In ruling on a Rule 12(b)(6) motion to dismiss, the Court "'may properly consider the relevant entirety of a document integral to or explicitly relied upon in the complaint, even though not attached to the complaint, without converting the motion into one for summary judgment.'" Clorox Co. v. Proctor & Gamble Comm. Co., 228 F.3d 24, 32 (1st Cir. 2000) (quoting Shaw v. Digital Equip. Corp., 82 F.3d 1194, 1220 (1st Cir. 1996) (further citation omitted)). The Court does so here.1

III. Factual Background
A. Terms and Conditions of Wong's Employment

Resolve hired Wong as a Business Analyst in February 2007. (Compl. ¶ 2).2 Upon hiring, she signed an offer letter with Resolve setting forth the terms and conditions of her employment which indicated that her employment was at-will. (Def. Mot., Ex. A ¶ 4). Paragraph 4 of the offer letter states, in relevant part, "Your employment with Resolve Technology, Inc. will be on an 'at-will' basis.
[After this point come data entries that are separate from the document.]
-- ==== Sys2Proof/Machine/LoopRows.lean ====
section
/-!
DEFINITION. Sys2Proof/Machine/LoopRows.lean: the meanings of the control loop commands and of a loop's sample (R467 to R497).
-/
namespace Sys2Proof.Machine

/-- IS_CLOSED (R486). -/
def State.closedBar (s : State) (n : Nat) : Option (Code × Nat) := barIf (s.rd Reg.LP_STAT_STATE n != 0) .refusedState 0x1001

/-- `LOOP_OPEN` (R489, R490, R493). -/
def execLoopOpen (dt : Nat) (c : Cmd) (s : State) : Answered :=
  .next (s.serveOp dt c 0x2001 [.loop] fun s =>
    let n := objNum c.object
    let m0 := c.argBits 16 0 2
    let m := min 2 m0
    let open0 := s.rd Reg.LP_STAT_STATE n == 0
    s.orElse c [if open0 || m == 0 then none else s.ovBar (s.loopObj n)] fun s =>
      let s := s.descClamp c 0x10 16 0 2 m0 m
      if open0 then s.complete c .done
      else (((s.begin c).loopMode n m).loopToOpen n 1 .done 0).complete c .done).done

/-- The limits of a loop as a LOOP_CLOSE checks them again (R468). -/
def State.limitPuts (s : State) (n : Nat) : List Put :=
  [{ f := Reg.LP_OUTMIN, i := n, off := 0x40 * n + 0x1C, v := s.rd Reg.LP_OUTMIN n }, { f := Reg.LP_OUTMAX, i := n, off := 0x40 * n + 0x20, v := s.rd Reg.LP_OUTMAX n },
   { f := Reg.LP_OFIX, i := n, off := 0x40 * n + 0x24, v := s.rd Reg.LP_OFIX n }]

/-- `LOOP_CLOSE` (R468, R469, R483, R484, R489). -/
def execLoopClose (dt : Nat) (c : Cmd) (s : State) : Answered :=
  .next (s.serveOp dt c 0x2002 [.loop] fun s =>
    let n := objNum c.object
    let o := s.loopObj n
    let taken := (List.range 48).any fun m => m != n && s.loopObj m == o && s.rd Reg.LP_STAT_STATE m != 0
    let bump := c.argBits 16 0 1
    let cls := s.demandClass c
    s.orElse c [barIf (s.loopBound n && s.ownerFor c o != c.pf) .refusedSecurity 0x0107, barIf (!s.loopBound n) .refusedPolicy 0x1004,
        barIf taken .refusedPolicy 0x1005, barIf (!s.loopDriven n) .refusedState 0x1003, s.closedBar n,
        s.ovBar o] fun s =>
      let s := if s.flag Reg.LP_STAT_EVER n then s else s.descClamp c 0x10 16 0 1 bump 0
      let s := s.putImage c 0x10 (s.limitPuts n)
      let d : Demand := { s.cmdDemand c (.on 0 0) (s.loopExtra n) [] 0 with cls }
      if (s.loopExtra n).isEmpty then s.loopEngage d else s.submit d).done

/-- `LOOP_SETPOINT` (R487, R493). -/
def execLoopSetpoint (dt : Nat) (c : Cmd) (s : State) : Answered :=
  .next (s.serveOp dt c 0x2003 [.loop] fun s => ((s.begin c).wr Reg.LP_SP (objNum c.object) (c.arg 16 4)).complete c .done).done

/-- `CLEAR_FLAGS` (R477, R493). -/
def execClearFlags (dt : Nat) (c : Cmd) (s : State) : Answered :=
  .next (s.serveOp dt c 0x2004 [.loop] fun s =>
    let n := objNum c.object
    ((((s.begin c).wr Reg.LP_FLAGS n 0).wr Reg.LP_FLAGS_OUTLIM n 0).wr Reg.LP_FLAGS_SATTO n 0).wr Reg.LP_FLAGS_FBLOST n 0 |>.complete c .done).done

/-- A configuration command of a loop: refused while it is not OPEN (R486). -/
def State.loopImage (s : State) (c : Cmd) (off k : Nat) : State :=
  let n := objNum c.object
  match s.closedBar n with
  | some (code, e) => (s.loopCount n 6).complete c code e
  | none => ((s.begin c).putImage c 0x10 (imagePuts c 0x10 (0x40 * n + off) k)).complete c .done

/-- `LOOP_CONFIG` (R486, R493). -/
def execLoopConfig (dt : Nat) (c : Cmd) (s : State) : Answered := .next (s.serveOp dt c 0x3001 [.loop] fun s => s.loopImage c 0 2).done

/-- `LOOP_COEF` (R486, R493). -/
def execLoopCoef (dt : Nat) (c : Cmd) (s : State) : Answered := .next (s.serveOp dt c 0x3006 [.loop] fun s => s.loopImage c 8 4).done

/-- `LOOP_LIMITS` (R468, R486, R493). -/
def execLoopLimits (dt : Nat) (c : Cmd) (s : State) : Answered := .next (s.serveOp dt c 0x3007 [.loop] fun s => s.loopImage c 0x18 4).done

/-- `LOOP_SLEW` (R487, R493). -/
def execLoopSlew (dt : Nat) (c : Cmd) (s : State) : Answered :=
  .next (s.serveOp dt c 0x3008 [.loop] fun s =>
    ((s.begin c).putImage c 0x10 (imagePuts c 0x10 (0x40 * objNum c.object + 0x28) 2)).complete c .done).done

/-- The feedback of loop `n` in Q15.16 before it saturates (R343, R470): `raw` is its own measurement as a 64-bit pattern, or the reading of the NTC's
land in mV. -/
def State.loopFeed (s : State) (n raw : Nat) : Int :=
  let o := s.loopObj n
  match s.rd Reg.LP_CFG0_FBSRC n with
  | 1 => 8192 * s.ntcTemp (s.rd Reg.LP_CFG0_FBIDX n) raw
  | 2 => s.tcase * 8192
  | 3 => 65536 * (((if isKind .hs o ∨ isKind .ls o then s.tjOf o else s.rd Reg.GLB_TDIE_P2 : Nat) : Int) - 50)
  | _ => sgn 64 raw

/-- Refresh interval of loop `n`'s feedback source, ns (R467, R470). -/
def State.loopRefresh (s : State) (n : Nat) : Ns :=
  let o := s.loopObj n
  match s.rd Reg.LP_CFG0_FBSRC n with
  | 1 => 10000000
  | 2 => 10000000
  | 3 => 20000
  | _ =>
    match s.rd Reg.LP_CFG0_KIND n with
    | 2 => 1000000 / max 1 (s.valve (objNum o)).fhold
    | 3 => 10 * s.hbPer (objNum o)
    | 5 => if (s.obj (s.chLead o)).target = 1 ∨ s.chDuty o = 65535 then 1000000 else 10000 * s.rd Reg.CH_CFG2_PER (s.chIdx o)
    | _ => 1000000

/-- Loop `n`'s sample instant has come since the last one: TB9's count is (n × 80) mod (PERIOD × 80), modulo PERIOD × 80 (R472). -/
def State.loopDue (s : State) (n : Nat) : Bool :=
  countPassed (80 * s.rd Reg.LP_CFG1_PERIOD n) (80 * n) (tb9 (s.loop n).sampleAt) (tb9 s.now)

/-- `LOOP_SAMPLE`: loop `n`'s sample instant; the source's newest value is `age` ns old, and valid up to twice its refresh interval (R471, R472, R478,
R479, R808). -/
def execLoopSample (dt n age raw : Nat) (s : State) : Answered :=
  let s := s.tick dt
  let st := s.rd Reg.LP_STAT_STATE n
  let lost := s.rd Reg.LP_CFG0_FBSRC n == 0 && s.adcLost (s.loopObj n)
  let ntc := s.rd Reg.LP_CFG0_FBSRC n == 1 && s.flag Reg.LD_STAT_NTCFAULT (s.rd Reg.LP_CFG0_FBIDX n)
  .next (if s.dieC && decide (n < 48) && (st == 1 || st == 2) && s.loopDue n then
    let s := s.modLoop n fun l => { l with sampleAt := s.now }
    (if decide (age ≤ 2 * s.loopRefresh n) && !ntc && !lost then s.loopValid n (s.loopFeed n raw) else s.loopMiss n) else s).done

end Sys2Proof.Machine
end

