-- ==== Sys2Proof/Machine/CanRows.lean ====
section
/-!
DEFINITION. Sys2Proof/Machine/CanRows.lean: CAN and LIN channels: sending, receiving, errors, collisions, reference messages, LIN schedules
(R546 to R587).
-/
namespace Sys2Proof.Machine

/-! ### CAN_SEND -/

/-- Valid FD data lengths (R549). -/
def fdLen (n : Nat) : Nat :=
  if n ≤ 8 then n else if n ≤ 12 then 12 else if n ≤ 16 then 16 else if n ≤ 20 then 20 else if n ≤ 24 then 24 else if n ≤ 32 then 32
  else if n ≤ 48 then 48 else 64

/-- Identity of an identifier: its bits and IDE. -/
def idKey (id : Nat) : Nat := id % 2 ^ 30

/-- The identifier is blocked on channel `n` (R571). -/
def State.idBlocked (s : State) (n id : Nat) : Bool := (s.can n).coll.any fun x => x.2.blocked && idKey x.2.id == idKey id

/-- The reference identifier of channel `n`. -/
def State.tmId (s : State) (n : Nat) : Nat := s.rd Reg.TM_ID_ID n + s.rd Reg.TM_ID_IDE n * 2 ^ 29

/-- Bars of a CAN_SEND (R550, R551, R566, R571, R652). -/
def State.canSendBars (s : State) (n id fmt : Nat) : List (Option (Code × Nat)) :=
  [barIf (!s.flag Reg.CAN_CTL_EN n) .refusedState 0x1401, barIf (s.nmQuiet n) .refusedState 0x1C02, barIf (!s.fmtOn n fmt) .refusedState 0x1405,
   barIf (s.flag Reg.TM_CFG_TMEN n && idKey id == s.tmId n) .refusedPolicy 0x1408, barIf (s.idBlocked n id) .refusedPolicy 0x1404,
   barIf (s.rd Reg.CAN_STAT_STATE n == 2) .refusedState 0x1403, barIf (decide (32 ≤ (s.can n).held)) .refusedState 0x1402]

/-- `CAN_SEND`: `rcd` is what the host's memory holds at the record's address (R547 to R552). -/
def execCanSend (dt : Nat) (c : Cmd) (rcd : List Byte) (s : State) : Answered :=
  .next (s.serveOp dt c 0x4001 [.can] fun s =>
    let n := objNum c.object
    let id := c.arg 16 4
    let fmt := c.arg 20 1 % 4
    let inl := c.argBits 21 0 1 == 1
    let len0 := c.arg 22 2
    let len := if fmt = 3 then clampNat 1 2048 len0 else if fmt = 0 then min 8 len0 else min 64 len0
    s.orElse c (s.canSendBars n id fmt) fun s =>
      let s := s.descClamp c (clampWin c.object) 22 0 16 len0 len
      let addr := c.arg 24 8
      let hdr := if fmt = 3 then 8 else 0
      let raw := if inl then (List.range len).map fun k => if k < 8 then c.arg (24 + k) 1 else Config.inlineTail k % 256
                 else ((List.range len).map fun k => rcd.getD (hdr + k) 0 % 256)
      let full := if fmt = 1 ∨ fmt = 2 then fdLen len else len
      let data := if bits id 30 1 = 1 then List.replicate full 0 else raw ++ List.replicate (full - len) 0xCC
      let f : Frame := { id, fmt, hdr := (List.range hdr).map fun k => rcd.getD k 0 % 256, data }
      let go := fun (s : State) => s.canPush n { ord := 0, frm := .cmd c, body := .bus f }
      if inl then go s
      else if addr % 8 ≠ 0 then s.complete c .refusedPolicy 0x0109
      else let r := s.dma c.pf addr (hdr + len); if r.2 then go r.1 else r.1.complete c .masterFrozen).done

/-- The collision entry of an identifier, changed by `f`. -/
def onColl (t : Tab Coll) (id : Nat) (f : Coll → Coll) : Tab Coll := t.map fun p => if idKey p.2.id = idKey id then (p.1, f p.2) else p

/-- `ID_UNBLOCK` (R572). -/
def execIdUnblock (dt : Nat) (c : Cmd) (s : State) : Answered :=
  .next (s.serveOp dt c 0x2011 [.can] fun s =>
    ((s.begin c).modCan (objNum c.object) fun x => { x with coll := onColl x.coll (c.arg 16 4) fun e => { e with blocked := false, count := 0 } }).complete c .done).done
This means that either you or the Company is free to terminate the relationship at any time, for any reason." (Def. Mot., Ex. A ¶ 4). The offer letter also presents a summary of Resolve's compensation package, including a bonus. Paragraph 3(b) provides, in pertinent part:

"Bonus. The Employee may be eligible for an annual bonus. Target Bonus Pool of 10% based on specific role metrics to be defined within first 45 days of employment and overall company performance . . . The Employee must be actively employed at the Company at the time a bonus is considered in order to receive a bonus. Note that all bonuses are discretionary and, if awarded, are awarded in the Company's sole discretion. Bonuses are dependent based on role objectives and company's performance."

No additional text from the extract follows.